Membrane excitability and cell-to-cell communication in the brain are tightly regulated by diverse ion channels and receptor proteins localized to distinct membrane compartments. Currently, a major technical barrier in cellular neuroscience is lack of reliable methods to label these membrane proteins and image their sub-cellular localization and dynamics. To overcome this challenge, we devised optical imaging strategies that enable systematic characterization of subcellular composition, relative abundances and trafficking dynamics of membrane proteins at nanometer scales in cultured neurons as well as in the brain.
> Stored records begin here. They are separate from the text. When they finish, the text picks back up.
/-! ## Witnesses of further clauses -/

/-- A module that an alarm has stopped takes no patrol scrub. -/
theorem witness_StepRunsWord_stopped : let s := { State.reset with agenda := [.event .patrolScrub], health := { State.reset.health with sec := 1 } }
    s.agenda = [.event .patrolScrub] ∧ encode .patrolScrub = none ∧ s.health.sec.testBit 0 = true ∧ Instr.patrolScrub ≠ .powerOff ∧ Instr.patrolScrub ≠ .firmwareIsolationViolation ∧
      ∀ k, Instr.patrolScrub ≠ .securityAlarm k := ⟨rfl, rfl, by decide, nofun, nofun, nofun⟩
theorem witness_StepsGoOn : let s := { State.reset with agenda := [.focus 384] }
    s.agenda = [.focus 384] ∧ 384 ≤ 384 ∧ Machine.step s = .fault (.noSuchCore 384) := ⟨rfl, by decide, by rfl⟩
/-- A deprecated word behind no other engine's: the count that reaches its threshold. -/
theorem witness_SyncWords_counts : let s := (T.base .V []).mapEng .V fun g => { g with past := [⟨⟨0, 0, [], []⟩, 0, g.view, true⟩], pc := T.at_ + 4, len := 2 }
    let s := s.setFunc 0 { s.func 0 with depthr := 1 }
    (s.eng .V).past = [⟨⟨0, 0, [], []⟩, 0, (s.eng .V).view, true⟩] ∧ s.older .V ⟨0, 0, [], []⟩ = true ∧ s.core.crew.map (·.ctx) = some 1 ∧ (s.ctx? 1).map (·.depcnt) = some 0 ∧
      (s.func 0).depthr = 1 := by decide +kernel
theorem witness_ControlRegisters_depcnt : let s := T.base .V []
    s.older .V (s.pos .V) = true ∧ (Eng.all.all fun b => b == .V || !s.counts b || s.reached b (s.pos .V)) = true := by decide +kernel
/-- A page of the shape that no TLB has and that a walk finds. -/
def T.pref : State := T.map (T.base .L [(4, 0x20000), (5, 0x10001)]) 7
theorem witness_TileLoads_pref_asks : (Ready T.pref .L [] 0) ∧ (shapeOf 0 (T.pref.x .L 5) none).lines = [(0, 0)] ∧ bits (T.pref.x .L 5).toNat 15 0 = 1 ∧
    window (T.pref.x .L 4) = .global 0x20000 ∧ lookup T.pref [] 0 1 0x20000 = none ∧ (match fullWalk T.pref 1 0x20000 with | .hit e => e.r | _ => false) = true :=
  ⟨⟨by decide +kernel, by decide +kernel, by decide +kernel⟩, by decide +kernel, by decide +kernel, by decide +kernel, by decide +kernel, by decide +kernel⟩
/-- The bytes at a pointer of L that pass their checks. -/
def T.bytesAt (s : State) (ptr : Word) (n : Nat) : List Byte := (List.range n).map fun k =>
  match checkByte s (s.eng .L).got .read ptr false (ptr + BitVec.ofNat 64 k) with | .ok l => s.byteAt l | _ => 0
/-- A chunk of nine one-byte elements, and one whose header names an element size that does not exist. -/
theorem witness_SparseValues_decodes : let s := (T.base .L []).setMemBytes 0x200000 T.chunk
    let b := T.bytesAt s 0x10000 19
    let bit (k : Nat) : Bool := ((b.getD (16 + k / 8) 0).toNat.testBit (k % 8))
    T.isOk (chunkStart s Sync.none false 0x10000 0x17FFF7 9) = true ∧ ¬(field b 4 4 < 16 ∨ 2 < field b 8 1 ∨ field b 9 7 ≠ 0 ∨ field b 0 4 % 2 ^ field b 8 1 ≠ 0) ∧ 1 = 2 ^ field b 8 1 ∧
      field b 0 4 = 9 * 1 ∧ 16 + (9 + 7) / 8 + (List.range 9).countP bit * 1 ≤ field b 4 4 ∧ 9 ≤ (4 * field b 4 4 + 64) * 64 ∧ bit 8 = true ∧ 8 * 1 < min 9 9 := by decide +kernel
theorem witness_SparseValues_header : let s := (T.base .L []).setMemBytes 0x200000 [9, 0, 0, 0, 20, 0, 0, 0, 3]
    T.isOk (chunkStart s Sync.none false 0x10000 0 9) = true ∧ 2 < field (T.bytesAt s 0x10000 16) 8 1 := by decide +kernel
/-- BCOPY.SHD of 4 bytes behind a header whose selector's bit 0 is set. -/
theorem witness_PublishAndCopy_shadow : let s := (T.base .W [(4, 0x10000), (5, 0x10100), (6, 4)]).setMemBytes 0x200000 (toBytes 8 1 ++ toBytes 8 0x10040 ++ toBytes 8 0x10080 ++ toBytes 8 0x20)
    T.checks s .W (checkCopy s (s.eng .W).got (s.x .W 4) (s.x .W 5) (s.x .W 6) .shd) (fun r => r.move.map (·.1) == [Loc.mem 0x200040, .mem 0x200041, .mem 0x200042, .mem 0x200043] ||
      r.move.map (·.2) == [Loc.mem 0x200040, .mem 0x200041, .mem 0x200042, .mem 0x200043]) = true ∧ s.core.olderStore (s.pos .W) 0 = false := by decide +kernel
/-- A SENDT that has begun, with a packet of its core at the injection port or none. -/
def T.sent (wait : List Packet) : State := let s := (T.send 7 1).mapEng .W fun g => { g with begun := true }; { s with net := { s.net with wait := wait } }
theorem witness_SendTile_begun : ((T.sent []).eng .W).begun = true ∧ Ready (T.sent []) .W [] 0 ∧ (T.sent []).sendWaits (T.sent []).core.id = false :=
  ⟨by decide +kernel, ⟨by decide +kernel, by decide +kernel, by decide +kernel⟩, by decide +kernel⟩
theorem witness_ChecksAndWalks_unit_walks : let s := T.unit 0x20000
    (match s.unitWork with | some u => (match unitCheck s u with | .walk p => p == 0x20000 | _ => false) | none => false) = true ∧ s.unitFull = false ∧ s.core.unit.wait = none ∧
      s.core.crew.isSome = true := by decide +kernel
theorem witness_HaltEndsCrew_begins : ((T.base .S []).eng .S).begun = false ∧ (let s := (T.base .S []).mapEng .S fun g => { g with begun := true }
    (s.eng .S).begun = true ∧ Ready s .S [] 0) := ⟨by decide +kernel, by decide +kernel, ⟨by decide +kernel, by decide +kernel, by decide +kernel⟩⟩
theorem witness_DrainsEnd_slices : let s := T.core (T.frozen 0x05 0 false 65536) fun c => { c with freeze := c.freeze.map fun f => { f with slices := true } }
    s.slotReady = true ∧ s.core.crew.isSome = true ∧ s.core.freeze.map (fun f => (f.slices, f.sliceset, f.stuck)) = some (true, false, 65536) := by decide +kernel
theorem witness_QueueRegisters_loader : ((T.queue id).func 0).lbusy = none ∧ (((T.queue id).setFunc 0 { Func.reset with lbusy := some 0 }).func 0).lbusy ≠ none := by decide +kernel
theorem witness_SendTile_waits : let s := T.sent [{ Packet.blank 0 1 0 512 0 with ctag := 3 }]
    let s : State := { s with net := { s.net with xfers := [⟨3, 0, 0, 512, 7, none, some ⟨0, 0, [], []⟩, none, 0⟩] } }
    s.sendWaits s.core.id = true ∧ (s.eng .W).begun = true ∧ s.gate .W = .go := by decide +kernel
theorem witness_SaveSwitchResume_block : let s := T.saved 0
    ((s.ctx? 1).map fun x => let b := readRegion s x.fn (x.save + saveHeader + (s.func 0).carg.toNat * blockBytes) 0x4000
      (imgNat b 0x405 1).testBit 0 && blockOk b) = some true ∧ blockOk [(0, 2), (0x405, 0x80)] = false := by decide +kernel
/-- A range whose tables a die's cache holds, and whose page a word of the crew has been answered. -/
theorem witness_SaveSwitchResume_inval_caches : let e : TlbEntry := ⟨0, 1, 0x10000, 16, 0x200000, true, true, false⟩
    let s := ((T.base .S []).setDie 0 ⟨[], [⟨0, 1, 3, 0, 0x510000⟩], []⟩).mapEng .L fun g => { g with got := [.hit e] }
    (⟨0, 1, 3, 0, 0x510000⟩ : PwcEntry) ∈ (s.die 0).pwc ∧ .hit e ∈ (s.core.eng .L).got ∧ s.core.crew.map (·.ctx) = some 1 ∧ 0 * 2 ^ 21 < 0x20000 ∧ 0x10000 < (0 + 1) * 2 ^ 21 := by decide +kernel
theorem witness_VirtualFunctions_quiet : (T.base .S []).health.sec.testBit 0 = false := by decide +kernel
theorem witness_VectorReductions_float : let s := T.vec [(0, T.desc 0 1 0), (1, T.desc 2 3 16)]
    (∃ rs, Passes s Sync.none 1 [⟨0, true, isFI, fun c => c == 1, true⟩, ⟨1, false, sameClass (s.desc 0).type, fun _ => true, true⟩] rs) ∧ isF (s.desc 0).type = true :=
  ⟨T.passes_of (by decide +kernel), by decide +kernel⟩
theorem witness_VectorReductions_scans : let s := T.vec [(0, T.desc 0 2 0), (1, T.desc 0 2 16)]
    (∃ rs, Passes s Sync.none 1 [vdst 0 isFI, ⟨1, false, sameClass (s.desc 0).type, fun c => c == (s.desc 0).count, true⟩] rs) ∧ CombOp.max ≠ .amax :=
  ⟨T.passes_of (by decide +kernel), by decide⟩
/-- A tile that TST writes whole: dense at the end of home scratchpad, and a factored one's two halves apart. -/
def T.stored (a r : BitVec 4) : Bool :=
  let s := T.mat 0 [(2, 0x17FFFC), (3, 0x100)] [(0, ⟨T.tdesc 0 63 1 false 0 1 1, [0x3F800000]⟩), (3, ⟨T.tdesc 0 1 0 true 0 1 1, [0x40000000, 0x3F800000]⟩)]
  let t := s.tdesc a
  let home (n : BitVec 4) : Bool := bits (s.x .M n.toNat).toNat 63 61 == 0 && decide (s.matAt n 4 0 0 + 4 ≤ 0x180000) && !s.core.inQueue (s.matAt n 4 0 0) && bits (s.x .M n.toNat).toNat 47 32 == 0
  T.matOk s && home r && (t.fact == false || home (r + 1) && s.matAt r 4 0 0 != s.matAt (r + 1) 4 0 0) && (s.tile a).elems.length == (if t.fact then (t.rows + t.cols) * t.rank else t.rows * t.cols)
theorem witness_TileAccess_image : T.stored 0 2 = true ∧ T.stored 3 2 = true := by decide +kernel
/-- TMMA of tile 0, of FP32, by one BF16 column of home scratchpad; and of the factored tile 3. -/
theorem witness_TileAccess_adds : let s := T.tiles 1
    T.matOk s = true ∧ isF (s.tdesc 0).etype = true ∧ (s.tile 0).elems.length = (s.tdesc 0).rows * (s.tdesc 0).cols ∧ isF (s.tdesc 3).etype = true ∧
      (s.tile 3).elems.length = ((s.tdesc 3).rows + (s.tdesc 3).cols) * (s.tdesc 3).rank ∧ entB (s.fmtEntry 0) = 1 := by decide +kernel
theorem witness_TileAccess_column : (T.mat 0x01080000 [(2, 0x17FFFE)] []).matHome 2 2 1 2 := T.mat_home (by decide +kernel)
theorem witness_TileResults_begins : ((T.tiles 1).eng .M).begun = false := by decide +kernel
theorem witness_ArrivalsAndTransfers_turn : let e : Elem := ⟨0, 0x17FFFC, [1, 2, 3, 4], 1, false, 0, 0, 0, 1, false, false, false⟩
    let s : State := { T.base .S [] with net := { (T.base .S []).net with elems := [e] } }
    s.net.elems = e :: [] ∧ s.behind e.req (e.core, bankOf e.off) = false ∧ delivers s e.core e.tag = true := by decide +kernel
theorem witness_ArrivalsAndTransfers_undelivered : let e : Elem := ⟨383, 0, [1, 2, 3, 4], 1, false, 0, 0, 0, 1, false, false, false⟩
    let s : State := { T.base .S [] with net := { (T.base .S []).net with elems := [e] } }
    s.behind e.req (e.core, bankOf e.off) = false ∧ delivers s e.core e.tag = false ∧ e.port = false := by decide +kernel
theorem witness_Collectives_forced : let s := T.core (T.asked 0x10040) fun c => { c with freeze := (T.frozen 0x14 0 false 0).core.freeze.map fun f => { f with pos := ⟨0, 1, [], []⟩ } }
    s.forcedOut = true ∧ s.switching = false ∧ s.older .S ⟨0, 0, [], []⟩ = true := by decide +kernel
theorem witness_Collectives_ready_bound : T.job.health.sec.testBit 0 = false ∧ (∃ j ∈ T.job.net.jobs, j.1 = 9) ∧ T.job.gang.parked? 9 = none ∧ T.job.gang.gtag ≠ 9 := by decide +kernel
theorem witness_Packets_lost : let s := T.route T.job
    let t : State := { s with health := { s.health with retrans := List.replicate 8 (31, 0) } }
    let tries (s : State) : List (Nat × Nat) := s.health.retrans.filter (fun x => s.podtime < x.2 + 3600000000000) ++ [(31, s.podtime)]
    8 < 9 ∧ s.health.sec.testBit 0 = false ∧ (Tab.get Port.reset s.net.ports 31).service = true ∧
      ((tries s).filter fun x => x.1 == 31).length ≤ 8 ∧ 8 < ((tries t).filter fun x => x.1 == 31).length ∧ Out.link 31 ∉ t.health.outs := by decide +kernel
theorem witness_Packets_unbound : ∀ j ∈ (T.route T.job).net.jobs, j.1 ≠ (Packet.blank 8 1 0 0 512).tag := by decide +kernel
theorem witness_EasyAll_bare : let g := (T.out []).gang
    let m : Packet := { Packet.blank 9 5 7 0 512 with off := g.at_ }
    bareMarker m = true ∧ bareMarker { m with obj := 1 } = false ∧ m.kind = 5 ∧ m.off = g.at_ ∧ m.tag = g.gtag ∧ (T.out []).health.sec.testBit 0 = false := by decide +kernel
theorem witness_BootAndFirmware_alarmed : State.reset.health.sec.testBit 0 = false ∧ (1 : Nat).testBit 0 = true := by decide
theorem witness_PowerUpAndTraining_late : let h : Health := { Health.reset with stage := 4, mctl := [(63, 0x1F00)], portctl := [(31, 0x103)] }
    (0 : Nat) < Tab.get 0 h.msince 63 + 100000000 ∧ Tab.get 0 h.msince 63 + 100000000 ≤ 100000000 ∧ Tab.get 0 h.psince 31 + 10000000 ≤ 10000000 ∧ ¬Tab.get 0 h.psince 31 + 10000000 ≤ 9999999 := by decide +kernel
theorem witness_ErrorsAndSecurity_powered : ({ Health.reset with powered := true } : Health).powered = true ∧ State.reset.health.sec.testBit 0 = false ∧ destCore 0 / 4 < 96 ∧
    Out.quad (destCore 0 / 4) ∉ State.reset.health.outs ∧ (0 = 0 ∨ 0 = 2 ∨ 0 = 3) := by decide +kernel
Using these methods, we revealed exquisite developmental regulation of subcellular distributions of voltage-gated sodium channel (VGSC) Nav1.2 and Nav1.6, settling a decade long debate regarding the molecular identity of sodium channels in dendrites. In addition, we discovered a previously uncharacterized trafficking pathway that targets Nav1.2 to unmyelinated fragments in the distal axon. Myelination counteracts this pathway, facilitating the installment of Nav1.6 as the dominant VGSC in the axon. Together, these imaging approaches unveiled compartment-specific trafficking mechanisms underpinning differential membrane distributions of VGSCs and open avenues to decipher how membrane protein localization and dynamics contribute to neural computation in the brain.

NMDARs Drive the Expression of Neuropsychiatric Disorder Risk Genes Within GABAergic Interneuron Subtypes in the Juvenile Brain

Medial ganglionic eminence (MGE)-derived parvalbumin (PV)+, somatostatin (SST)+and Neurogliaform (NGFC)-type cortical and hippocampal interneurons, have distinct molecular, anatomical, and physiological properties. However, the molecular mechanisms regulating their maturation remain poorly understood. Here, via single-cell transcriptomics, we show that the obligate NMDA-type glutamate receptor (NMDAR) subunit gene Grin1 mediates transcriptional regulation of gene expression in specific subtypes of MGE-derived interneurons, leading to altered subtype abundances. Notably, MGE-specific early developmental Grin1 loss results in a broad downregulation of diverse transcriptional, synaptogenic and membrane excitability regulatory programs in the juvenile brain. These widespread gene expression abnormalities mirror aberrations that are typically associated with neurodevelopmental disorders. Our study hence provides a road map for the systematic examination of NMDAR signaling in interneuron subtypes, revealing potential MGE-specific genetic targets that could instruct future therapies of psychiatric disorders.